═════ Records provided ═════
-- ==== Sys2Proof/Laws/Construction.lean ====
section
/-! SUPPORT. What CONSTRUCT builds: the configuration check in the spec's words, the ROM image and the SRAM contents. -/

namespace Sys2Proof.Machine

theorem romSizeValid_iff (n : Nat) : romSizeValid n = true ↔ ∃ k, k < 18 ∧ n = 2 ^ (6 + k) := by
  simp [romSizeValid]

/-- The constraints of 70_reset_and_hazards.md R261 that `configValid` checks, as one conjunction. -/
theorem configValid_iff (c : Config) :
    configValid c = true ↔
      (∃ k, k < 18 ∧ c.romSize = 2 ^ (6 + k)) ∧ c.versionString.length = 46 ∧
      (46 ≤ c.fontAOffset ∧ c.fontAOffset < c.romSize) ∧ (46 ≤ c.fontBOffset ∧ c.fontBOffset < c.romSize) ∧
      c.biasOffset ≤ 60 ∧ c.sramTemplate.length = 64 := by
  simp only [configValid, fontOffsetValid, Bool.and_eq_true, decide_eq_true_eq, beq_iff_eq, romSizeValid_iff,
    versionLength, sramSize]
  constructor
  · rintro ⟨⟨⟨⟨⟨⟨hr, hv⟩, -⟩, ha⟩, hb⟩, ho⟩, ht⟩
    exact ⟨hr, hv, hv ▸ ha, hv ▸ hb, ho, ht⟩
  · rintro ⟨hr, hv, ha, hb, ho, ht⟩
    exact ⟨⟨⟨⟨⟨⟨hr, hv⟩, by rw [hv]; omega⟩, hv.symm ▸ ha⟩, hv.symm ▸ hb⟩, ho⟩, ht⟩

theorem romSize_bounds {c : Config} (h : configValid c = true) : 64 ≤ c.romSize ∧ c.romSize ≤ 2 ^ 23 := by
  obtain ⟨⟨k, hk, hr⟩, -⟩ := (configValid_iff c).1 h
  rw [hr]
  exact ⟨Nat.pow_le_pow_right (n := 2) (i := 6) (by decide) (by omega), Nat.pow_le_pow_right (by decide) (by omega)⟩

/-- The build's own configuration meets every constraint, whatever its free values are. -/
theorem implementation_valid : configValid Config.implementation = true := by
  rw [configValid_iff]
  have hb := Config.freeRomScale.isLt
  have hp : 64 ≤ 2 ^ (6 + Config.freeRomScale.val) := Nat.pow_le_pow_right (n := 2) (i := 6) (by decide) (by omega)
  have ha := Nat.mod_lt Config.freeFontAOffset (show 2 ^ (6 + Config.freeRomScale.val) - 46 > 0 by omega)
  have hc := Nat.mod_lt Config.freeFontBOffset (show 2 ^ (6 + Config.freeRomScale.val) - 46 > 0 by omega)
  have hd := Config.freeBiasOffset.isLt
  refine ⟨⟨_, hb, rfl⟩, ?_, ⟨?_, ?_⟩, ⟨?_, ?_⟩, ?_, ?_⟩ <;> simp [Config.implementation] <;> omega

/-! ### The ROM image -/

/-- All a font placement can do (44_rom.md R191). -/
theorem fontPlace_cases (n : Nat) (k : Font) (o : Nat) (r : LoadAnswer) (m : Memory) :
    (∃ blob, r = .ok blob ∧ o + blob.length ≤ n ∧ fontPlace n k o r m = (m.writeAll o blob, [])) ∨
    ((∀ blob, r = .ok blob → n < o + blob.length) ∧ fontPlace n k o r m = (m, [.assetLoad k])) := by
  cases r with
  | fail => exact .inr ⟨by simp, rfl⟩
  | ok blob =>
    by_cases h : o + blob.length ≤ n
    · exact .inl ⟨blob, rfl, h, by simp [fontPlace, h]⟩
    · exact .inr ⟨by rintro b ⟨⟩; omega, by simp [fontPlace, h]⟩

@[simp] theorem fontPlace_fill (n : Nat) (k : Font) (o : Nat) (r : LoadAnswer) (m : Memory) :
    (fontPlace n k o r m).1.fill = m.fill := by
  obtain ⟨b, -, -, h⟩ | ⟨-, h⟩ := fontPlace_cases n k o r m <;> simp [h]

theorem fontPlace_wf {n : Nat} {k : Font} {o : Nat} {r : LoadAnswer} {m : Memory} (hm : m.wf) :
    (fontPlace n k o r m).1.wf := by
  obtain ⟨b, -, -, h⟩ | ⟨-, h⟩ := fontPlace_cases n k o r m <;> rw [h]
  · exact writeAll_wf hm _ _
  · exact hm

theorem fontPlace_within {n : Nat} {k : Font} {o : Nat} {r : LoadAnswer} {m : Memory} (hm : m.within n) :
    (fontPlace n k o r m).1.within n := by
  obtain ⟨b, -, hb, h⟩ | ⟨-, h⟩ := fontPlace_cases n k o r m <;> rw [h]
  · exact writeAll_within hm hb
  · exact hm

/-- A font leaves every byte below its offset alone. -/
theorem fontPlace_read_below {n : Nat} {k : Font} {o : Nat} {r : LoadAnswer} {m : Memory} {j : Nat} (hj : j < o) :
    (fontPlace n k o r m).1.read j = m.read j := by
  obtain ⟨b, -, -, h⟩ | ⟨-, h⟩ := fontPlace_cases n k o r m <;> simp [h, read_writeAll_below _ _ hj]

@[simp] theorem romBuild_fill (c : Config) (a b : LoadAnswer) : (romBuild c a b).1.fill = c.romFill := by
  simp [romBuild, romText]

theorem romBuild_wf (c : Config) (a b : LoadAnswer) : (romBuild c a b).1.wf :=
  fontPlace_wf (fontPlace_wf (writeAll_wf (blank_wf _) _ _))

theorem romBuild_within {c : Config} (h : configValid c = true) (a b : LoadAnswer) :
    (romBuild c a b).1.within c.romSize := by
  have hv := ((configValid_iff c).1 h).2.1
  have hs := (romSize_bounds h).1
  exact fontPlace_within (fontPlace_within (writeAll_within (blank_within _ _) (by omega)))

/-- The version string stands at offset 0, whatever the fonts are (44_rom.md R190, R196). -/
theorem romBuild_read_version {c : Config} (h : configValid c = true) (a b : LoadAnswer) {k : Nat} (hk : k < 46) :
    (romBuild c a b).1.read k = c.versionString.getD k c.romFill := by
  obtain ⟨-, hv, ⟨ha, -⟩, ⟨hb, -⟩, -, -⟩ := (configValid_iff c).1 h
  simp [romBuild, romText, fontPlace_read_below (show k < c.fontBOffset by omega),
    fontPlace_read_below (show k < c.fontAOffset by omega), read_writeAll]

/-! ### The SRAM contents -/

@[simp] theorem sramBuild_fill (c : Config) (r : LoadAnswer) : (sramBuild c r).1.fill = 0#8 := by
  cases r with
  | fail => simp [sramBuild, sramLoad]
  | ok bytes => simp only [sramBuild, sramLoad, write_fill]; split <;> simp

theorem sramBuild_wf (c : Config) (r : LoadAnswer) : (sramBuild c r).1.wf := by
  have h : ∀ vs, ((Memory.blank 0).writeAll 0 vs).wf := fun vs => writeAll_wf (blank_wf _) _ _
  refine write_wf ?_ _ _
  cases r with
  | fail => exact h _
  | ok bytes => simp only [sramLoad]; split <;> exact h _

theorem sramBuild_within {c : Config} (h : configValid c = true) (r : LoadAnswer) :
    (sramBuild c r).1.within sramSize := by
  have ht : c.sramTemplate.length = 64 := ((configValid_iff c).1 h).2.2.2.2.2
  refine write_within ?_ (by decide) _
  cases r with
  | fail => exact writeAll_within (blank_within _ _) (by simp [ht, sramSize])
  | ok bytes =>
    simp only [sramLoad]
    split
    · exact writeAll_within (blank_within _ _) (by simp)
    · exact writeAll_within (blank_within _ _) (by simp [ht, sramSize])

/-- What the SRAM holds after construction: LANG at 0x12, else the source's byte (42_sram.md R151, R152). -/
theorem sramBuild_read (c : Config) (r : LoadAnswer) (k : Nat) :
    (sramBuild c r).1.read k = if k = 0x12 then c.lang else (sramLoad c r).1.read k := by
  simp [sramBuild, read_write, langIndex]

theorem sramLoad_ok {c : Config} {bytes : List Byte} (h : 64 ≤ bytes.length) :
    sramLoad c (.ok bytes) = ((Memory.blank 0).writeAll 0 (bytes.take 64), []) := by
  simp [sramLoad, sramSize, h]

theorem sramLoad_short {c : Config} {bytes : List Byte} (h : bytes.length < 64) :
    sramLoad c (.ok bytes) = ((Memory.blank 0).writeAll 0 c.sramTemplate, [.configLoadFallback]) := by
  simp [sramLoad, sramSize, Nat.not_le.2 h]

/-! ### Reset -/

/-- The memories of the reset state are in canonical form. -/
theorem reset_memories_wf : State.reset.rom.wf ∧ State.reset.sram.wf ∧ State.reset.rtc.wf :=
  ⟨romBuild_wf _ _ _, sramBuild_wf _ _, blank_wf _⟩

end Sys2Proof.Machine
end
═════
> _Exercise prompt_: Whenever the word "romText" occurs in a line of the records, that line counts once; state the total alone.

> _Result_: 2